> _AIM OF THE EXERCISE_
Copy each of the records exactly; leave nothing out.

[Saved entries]

━━━

-- ==== Sys2Proof/Word.lean ====
section
/-! DEFINITION. The words of the JT-2610 (0.4, R1, R9, R43, R63, R130): bytes, tick counts and the levels of a pin. -/

namespace Sys2Proof

/-- One byte of the serial port. -/
abbrev Byte := BitVec 8

/-- A time value as one count of ticks, seconds × 2^24 + fraction, 0 to 2^56 − 1 (R1). -/
abbrev Ticks := BitVec 56

/-- A duration with a 16-bit seconds part and a 24-bit fraction: period and link offset (R62). -/
abbrev Span := BitVec 40

/-- A trigger offset: 8-bit seconds and 24-bit fraction (R43). -/
abbrev Offset := BitVec 32

/-- The epoch, 0 to 255, wrapping (R1). -/
abbrev Epoch := BitVec 8

/-- An address of the register window, 0x00 to 0x7F (R170). -/
abbrev Addr := BitVec 7

/-- A 16-bit count of an entry (R63). -/
abbrev Count := BitVec 16

/-- The level of a pin or of a line. -/
inductive Level where
  | low
  | high
  deriving DecidableEq, Repr

/-- The other level. -/
def Level.inverse : Level → Level
  | .low => .high
  | .high => .low

/-- LOW for 0, HIGH for 1. -/
def Level.ofBool : Bool → Level
  | false => .low
  | true => .high

/-- 1 for HIGH. -/
def Level.isHigh : Level → Bool
  | .low => false
  | .high => true

/-- The input pins in one REFCLK cycle: bit n of `cap` is CAPn, bit n of `grd` is GRDn, 1 for HIGH; `csLow` says that CS_N
is low. -/
structure InputPins where
  cap : BitVec 6
  grd : BitVec 2
  csLow : Bool
  deriving DecidableEq, Repr

/-- CAP0 to CAP5 and GRD0, GRD1 LOW, and no transaction: CS_N is high. -/
def InputPins.low : InputPins := { cap := 0, grd := 0, csLow := false }

/-- What MISO shows in a REFCLK cycle (R170): high impedance, driven low, or the bits of a read data byte. -/
inductive Miso where
  | highZ
  | low
  | shifting (byte : Byte)
  deriving DecidableEq, Repr, Inhabited

end Sys2Proof
end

━━━

> _OUTPUT OF THE EXERCISE_
-- ==== Sys2Proof/Word.lean ====
section
/-! DEFINITION. The words of the JT-2610 (0.4, R1, R9, R43, R63, R130): bytes, tick counts and the levels of a pin. -/

namespace Sys2Proof

/-- One byte of the serial port. -/
abbrev Byte := BitVec 8

/-- A time value as one count of ticks, seconds × 2^24 + fraction, 0 to 2^56 − 1 (R1). -/
abbrev Ticks := BitVec 56

/-- A duration with a 16-bit seconds part and a 24-bit fraction: period and link offset (R62). -/
abbrev Span := BitVec 40

/-- A trigger offset: 8-bit seconds and 24-bit fraction (R43). -/
abbrev Offset := BitVec 32

/-- The epoch, 0 to 255, wrapping (R1). -/
abbrev Epoch := BitVec 8

/-- An address of the register window, 0x00 to 0x7F (R170). -/
abbrev Addr := BitVec 7

/-- A 16-bit count of an entry (R63). -/
abbrev Count := BitVec 16

/-- The level of a pin or of a line. -/
inductive Level where
  | low
  | high
  deriving DecidableEq, Repr

/-- The other level. -/
def Level.inverse : Level → Level
  | .low => .high
  | .high => .low

/-- LOW for 0, HIGH for 1. -/
def Level.ofBool : Bool → Level
  | false => .low
  | true => .high

/-- 1 for HIGH. -/
def Level.isHigh : Level → Bool
  | .low => false
  | .high => true

/-- The input pins in one REFCLK cycle: bit n of `cap` is CAPn, bit n of `grd` is GRDn, 1 for HIGH; `csLow` says that CS_N
is low. -/
structure InputPins where
  cap : BitVec 6
  grd : BitVec 2
  csLow : Bool
  deriving DecidableEq, Repr

/-- CAP0 to CAP5 and GRD0, GRD1 LOW, and no transaction: CS_N is high. -/
def InputPins.low : InputPins := { cap := 0, grd := 0, csLow := false }

/-- What MISO shows in a REFCLK cycle (R170): high impedance, driven low, or the bits of a read data byte. -/
inductive Miso where
  | highZ
  | low
  | shifting (byte : Byte)
  deriving DecidableEq, Repr, Inhabited

end Sys2Proof
end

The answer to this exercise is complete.